The point above is important because debt traps usually occur when an individual’s monthly income is insufficient to service normal loan obligations.

Track the market value of your home equity

This is vital to avoid negative equity to your net worth. For decades in India, housing prices have generally only moved in an upward direction. But over the past decade, real estate prices have fallen or stagnated in most geographies.

With this in mind, it is essential to keep track of your home ownership, which is the current market value of the property, minus any mortgage or mortgage attached to the property or the principal amount owed.

The amount of equity in a home (or its value), fluctuates over time as additional payments are made on the mortgaged property while at the same time market conditions affect its current value.

Under normal circumstances, while one continues to pay off the home loan over the years, its value continues to rise and the ownership of your home always remains positive. However, when real estate prices drop, your home ownership turns negative. This can put you in some trouble because the bank or lender may ask you to provide more margins to make up for the decline in the property value. Keeping track of your home balance will ensure that you are not financially surprised.

Increase cash flow to prepay high-cost debt

This is a simple way to get around the debt trap. When there is a temporary influx of money such as capital gains from stock sales, an annual bonus or the sale of ancestral property, use this to prepay high-cost debts such as personal loans, credit cards, or auto loans.

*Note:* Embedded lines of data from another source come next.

-- ==== Sys2Proof/Machine/Operands.lean ====
section
/-!
DEFINITION. From operands to framebuffer bits: the rotation mapping (40_framebuffer_ops.md R121), the range test (R122),
index and bit (20_memory.md R51), the colour semantics of a masked byte (R120), the native runs of the line requests
(R123, R124), clipping (R125, R126) and the observation function PixelAt (20_memory.md R66). All on unbounded integers
(R14, R140).
-/

namespace Sys2Proof.Machine

/-- `RotMap(r, x, y)` (R121): logical to native coordinates, for all integers. -/
def rotMap (c : Cfg) (r : Rotation) (x y : Int) : Int × Int :=
  match r with
  | .r0 => (x, y)
  | .r1 => (c.width - 1 - y, x)
  | .r2 => (c.width - 1 - x, c.height - 1 - y)
  | .r3 => (y, c.height - 1 - x)

/-- The native point is on the panel: `[0,WIDTH) x [0,HEIGHT)`. -/
abbrev OnPanel (c : Cfg) (p : Int × Int) : Prop :=
  0 ≤ p.1 ∧ p.1 < c.width ∧ 0 ≤ p.2 ∧ p.2 < c.height

/-- `Index(xn, yn)` (R51). -/
def pixelIndex (c : Cfg) (p : Int × Int) : Int := p.1 + (p.2 / 8) * c.width

/-- `Bit(xn, yn)` (R51): `yn & 7`, for `yn` not negative (R141). -/
def pixelBit (p : Int × Int) : Nat := (p.2 % 8).toNat

/-- The mask of one bit, `1 << b`. -/
def bitMask (b : Nat) : Byte := 1#8 <<< b

/-- What a colour makes of the bits of `v` that `mask` selects (R120, R130). -/
def onByte (c : Colour) (v mask : Byte) : Byte :=
  match c with
  | .set => v ||| mask
  | .clear => v &&& (0xFF ^^^ mask)
  | .invert => v ^^^ mask

/-- What a colour makes of one bit (R53, R132). -/
def onBit (c : Colour) (old : Bool) : Bool :=
  match c with
  | .set => true
  | .clear => false
  | .invert => !old

/-- `Apply(i, mask, c)` (R120). -/
def apply (i : Int) (mask : Byte) (c : Colour) (s : State) : Except Fault State := do
  let v ← memRead i s
  memWrite i (onByte c v mask) s

/-- One whole byte of a vertical run (R126 (b)): SET and CLEAR write without reading, INVERT complements. -/
def applyWhole (i : Int) (c : Colour) (s : State) : Except Fault State :=
  match c with
  | .set => memWrite i 0xFF s
  | .clear => memWrite i 0x00 s
  | .invert => do
    let v ← memRead i s
    memWrite i (0xFF ^^^ v) s

/-- Which native run a line request draws. -/
inductive RunKind where
  | horizontal
  | vertical
deriving DecidableEq, Repr

/-- A native run: where it starts and how long it is, before clipping. -/
structure NativeRun where
  kind : RunKind
  xn : Int
  yn : Int
  len : Int
deriving DecidableEq, Repr

/-- The call R123 makes for HLINE. -/
def hlineRun (c : Cfg) (r : Rotation) (x y l : Int) : NativeRun :=
  match r with
  | .r0 => ⟨.horizontal, x, y, l⟩
  | .r1 => ⟨.vertical, c.width - 1 - y, x, l⟩
  | .r2 => ⟨.horizontal, c.width - 1 - x - (l - 1), c.height - 1 - y, l⟩
  | .r3 => ⟨.vertical, y, c.height - 1 - x - (l - 1), l⟩

/-- The call R124 makes for VLINE. -/
def vlineRun (c : Cfg) (r : Rotation) (x y l : Int) : NativeRun :=
  match r with
  | .r0 => ⟨.vertical, x, y, l⟩
  | .r1 => ⟨.horizontal, c.width - 1 - y - (l - 1), x, l⟩
  | .r2 => ⟨.vertical, c.width - 1 - x, c.height - 1 - y - (l - 1), l⟩
  | .r3 => ⟨.horizontal, y, c.height - 1 - x, l⟩

/-- The two cuts of R125 and R126 along the axis of a run: what hangs over the near edge, then over the far edge. The
start and length that are left; a length of 0 or less is a run that draws nothing. -/
def clip (start len size : Int) : Int × Int :=
  let start' := if start < 0 then 0 else start
  let len' := if start < 0 then len + start else len
  (start', if start' + len' > size then size - start' else len')

/-- `PixelAt(FB, r, x, y)` (R66): the observer's view of one logical pixel. -/
def pixelAt (c : Cfg) (m : Memory) (r : Rotation) (x y : Int) : Option Bool :=
  let p := rotMap c r x y
  if OnPanel c p then some ((m.read (pixelIndex c p).toNat).getLsbD (pixelBit p)) else none

end Sys2Proof.Machine
end

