-- ==== Sys2Proof/Machine/Step.lean ====
section
/-! DEFINITION. One step: one request, run to completion (00_scope.md R12, 10_state.md R27, 60_exceptions.md R235). -/

namespace Sys2Proof.Machine

/-- One step. A machine that hangs on a stalled bus stays as it is for ever (R268, log entry 7). With no request left the
block is idle and nothing changes (R272, log entry 6). A reserved word is refused before anything else is looked at
(R235, R236). Otherwise the decoded request is executed whole. -/
def step (s : State) : Host.Outcome State Fault Refusal :=
  if s.stalled then .next s
  else
    match fetch s with
    | none => .next s
    | some w =>
      match decode w with
      | .error why => .refused (.reservedRequest why)
      | .ok i => exec i s

/-- `s` with the request word of `nbits` bits `w` placed where the next step fetches, and not hanging, so that the next
step runs it (log entries 5 and 17). -/
def State.withFetchWord (s : State) (nbits w : Nat) : State :=
  { s with prog := placeRequest s.prog s.pc (tableWord nbits w), stalled := false }

end Sys2Proof.Machine
end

When the higher interest rate loans are paid off, you are actually saving the extra amount that would have been for the higher interest fee.

Avoid impulsive spending

In the age of instant gratification, impulse spending has become the new norm. However, this is how people often fall into debt traps. Using credit cards or loans to buy a bigger house or a new car may seem very easy, but it leads you to fall into an unintended debt trap. So, think carefully before flaunting anything on credit.

Prioritize your needs by selecting essential, semi-essential, and nonessential items. This will reduce discretionary spending and help you live within your means. Ultimately, proper awareness of your income, financial obligations, and regular expenses can nip the risk of falling into a debt trap in the bud.